- **BRIEF**
Find the line containing "def applySelect (s" in the records below. Copy exactly that line and each one after it, ending at the line containing "is FAILED. -/", and nothing more.

- **GIVEN DATA**
============

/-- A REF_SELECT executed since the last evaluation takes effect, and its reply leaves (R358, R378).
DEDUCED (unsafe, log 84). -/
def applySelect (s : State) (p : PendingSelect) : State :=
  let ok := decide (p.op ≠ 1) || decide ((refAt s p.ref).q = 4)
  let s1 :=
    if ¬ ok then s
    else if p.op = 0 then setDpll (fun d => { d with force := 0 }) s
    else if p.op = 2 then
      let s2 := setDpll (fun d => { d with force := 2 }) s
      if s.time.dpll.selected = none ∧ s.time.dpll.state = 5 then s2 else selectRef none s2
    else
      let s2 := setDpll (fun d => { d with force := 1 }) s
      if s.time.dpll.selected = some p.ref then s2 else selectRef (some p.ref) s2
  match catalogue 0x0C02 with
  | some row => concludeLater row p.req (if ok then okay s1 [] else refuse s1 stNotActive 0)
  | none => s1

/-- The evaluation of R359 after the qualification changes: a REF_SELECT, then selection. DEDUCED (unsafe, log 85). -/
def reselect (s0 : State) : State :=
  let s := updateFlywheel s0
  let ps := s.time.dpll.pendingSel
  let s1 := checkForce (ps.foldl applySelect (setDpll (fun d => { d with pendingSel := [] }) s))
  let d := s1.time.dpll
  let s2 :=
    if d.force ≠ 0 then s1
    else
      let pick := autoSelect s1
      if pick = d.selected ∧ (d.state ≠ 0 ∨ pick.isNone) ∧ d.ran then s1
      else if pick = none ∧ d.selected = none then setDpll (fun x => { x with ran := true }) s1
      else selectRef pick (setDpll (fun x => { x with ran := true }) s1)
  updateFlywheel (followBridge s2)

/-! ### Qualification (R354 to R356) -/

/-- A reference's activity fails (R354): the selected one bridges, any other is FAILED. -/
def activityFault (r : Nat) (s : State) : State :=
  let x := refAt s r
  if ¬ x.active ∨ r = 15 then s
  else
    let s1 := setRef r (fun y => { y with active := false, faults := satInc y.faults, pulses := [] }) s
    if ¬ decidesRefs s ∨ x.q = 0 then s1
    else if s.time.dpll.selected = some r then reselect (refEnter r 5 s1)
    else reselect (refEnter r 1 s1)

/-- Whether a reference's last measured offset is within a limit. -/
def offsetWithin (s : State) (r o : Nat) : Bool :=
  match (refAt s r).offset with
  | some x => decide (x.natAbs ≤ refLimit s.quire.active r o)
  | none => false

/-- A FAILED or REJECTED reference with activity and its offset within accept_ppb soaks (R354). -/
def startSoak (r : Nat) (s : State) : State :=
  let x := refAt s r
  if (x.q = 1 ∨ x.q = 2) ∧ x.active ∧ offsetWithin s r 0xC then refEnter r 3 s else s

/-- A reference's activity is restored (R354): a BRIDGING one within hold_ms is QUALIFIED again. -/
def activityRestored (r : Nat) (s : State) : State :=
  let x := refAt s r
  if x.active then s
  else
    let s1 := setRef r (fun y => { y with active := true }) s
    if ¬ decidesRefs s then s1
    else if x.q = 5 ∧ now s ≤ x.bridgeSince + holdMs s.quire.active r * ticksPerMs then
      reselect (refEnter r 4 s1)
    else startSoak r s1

============

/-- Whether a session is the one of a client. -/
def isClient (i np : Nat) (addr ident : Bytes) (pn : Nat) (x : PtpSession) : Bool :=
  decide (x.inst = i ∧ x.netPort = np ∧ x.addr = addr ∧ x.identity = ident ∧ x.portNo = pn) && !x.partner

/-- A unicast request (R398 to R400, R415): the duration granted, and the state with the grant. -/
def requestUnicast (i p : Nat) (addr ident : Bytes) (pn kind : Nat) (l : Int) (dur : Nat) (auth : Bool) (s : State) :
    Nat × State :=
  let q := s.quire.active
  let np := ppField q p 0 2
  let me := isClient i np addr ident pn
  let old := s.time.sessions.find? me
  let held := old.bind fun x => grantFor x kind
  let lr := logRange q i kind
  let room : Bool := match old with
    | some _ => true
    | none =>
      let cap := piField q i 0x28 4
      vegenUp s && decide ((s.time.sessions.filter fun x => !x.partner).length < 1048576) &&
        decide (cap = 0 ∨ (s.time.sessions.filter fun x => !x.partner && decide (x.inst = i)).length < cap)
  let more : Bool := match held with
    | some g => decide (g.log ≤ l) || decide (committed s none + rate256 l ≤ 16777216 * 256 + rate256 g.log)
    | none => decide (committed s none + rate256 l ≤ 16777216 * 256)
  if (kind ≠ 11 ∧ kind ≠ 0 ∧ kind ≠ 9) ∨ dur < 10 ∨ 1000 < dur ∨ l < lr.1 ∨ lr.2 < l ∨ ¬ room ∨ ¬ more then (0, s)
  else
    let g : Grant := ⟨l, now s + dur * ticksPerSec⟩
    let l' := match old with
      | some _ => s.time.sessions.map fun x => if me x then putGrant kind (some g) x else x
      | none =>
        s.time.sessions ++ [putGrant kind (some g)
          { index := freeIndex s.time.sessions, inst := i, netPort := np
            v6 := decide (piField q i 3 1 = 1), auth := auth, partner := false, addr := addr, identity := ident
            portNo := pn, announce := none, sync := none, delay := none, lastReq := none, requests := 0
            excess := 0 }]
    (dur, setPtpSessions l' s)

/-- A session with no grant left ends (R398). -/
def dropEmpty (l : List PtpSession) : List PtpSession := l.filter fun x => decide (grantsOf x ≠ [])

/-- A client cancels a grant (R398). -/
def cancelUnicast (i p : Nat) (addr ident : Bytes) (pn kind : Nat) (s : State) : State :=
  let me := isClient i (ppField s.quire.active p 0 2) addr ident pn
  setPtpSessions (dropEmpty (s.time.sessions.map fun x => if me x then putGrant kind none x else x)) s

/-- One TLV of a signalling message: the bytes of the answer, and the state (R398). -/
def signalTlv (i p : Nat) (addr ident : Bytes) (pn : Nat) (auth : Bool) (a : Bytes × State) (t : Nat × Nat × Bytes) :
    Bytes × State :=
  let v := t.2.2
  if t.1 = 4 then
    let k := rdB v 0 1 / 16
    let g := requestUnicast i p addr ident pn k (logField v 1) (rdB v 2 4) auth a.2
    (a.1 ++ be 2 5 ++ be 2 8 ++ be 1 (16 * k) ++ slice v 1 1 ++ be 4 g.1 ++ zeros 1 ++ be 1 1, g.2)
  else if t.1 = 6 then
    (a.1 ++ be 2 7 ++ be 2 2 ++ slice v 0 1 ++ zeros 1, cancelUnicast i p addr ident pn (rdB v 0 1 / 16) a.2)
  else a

============

- **EXERCISE OUTPUT**
def applySelect (s : State) (p : PendingSelect) : State :=
  let ok := decide (p.op ≠ 1) || decide ((refAt s p.ref).q = 4)
  let s1 :=
    if ¬ ok then s
    else if p.op = 0 then setDpll (fun d => { d with force := 0 }) s
    else if p.op = 2 then
      let s2 := setDpll (fun d => { d with force := 2 }) s
      if s.time.dpll.selected = none ∧ s.time.dpll.state = 5 then s2 else selectRef none s2
    else
      let s2 := setDpll (fun d => { d with force := 1 }) s
      if s.time.dpll.selected = some p.ref then s2 else selectRef (some p.ref) s2
  match catalogue 0x0C02 with
  | some row => concludeLater row p.req (if ok then okay s1 [] else refuse s1 stNotActive 0)
  | none => s1

/-- The evaluation of R359 after the qualification changes: a REF_SELECT, then selection. DEDUCED (unsafe, log 85). -/
def reselect (s0 : State) : State :=
  let s := updateFlywheel s0
  let ps := s.time.dpll.pendingSel
  let s1 := checkForce (ps.foldl applySelect (setDpll (fun d => { d with pendingSel := [] }) s))
  let d := s1.time.dpll
  let s2 :=
    if d.force ≠ 0 then s1
    else
      let pick := autoSelect s1
      if pick = d.selected ∧ (d.state ≠ 0 ∨ pick.isNone) ∧ d.ran then s1
      else if pick = none ∧ d.selected = none then setDpll (fun x => { x with ran := true }) s1
      else selectRef pick (setDpll (fun x => { x with ran := true }) s1)
  updateFlywheel (followBridge s2)

/-! ### Qualification (R354 to R356) -/

/-- A reference's activity fails (R354): the selected one bridges, any other is FAILED. -/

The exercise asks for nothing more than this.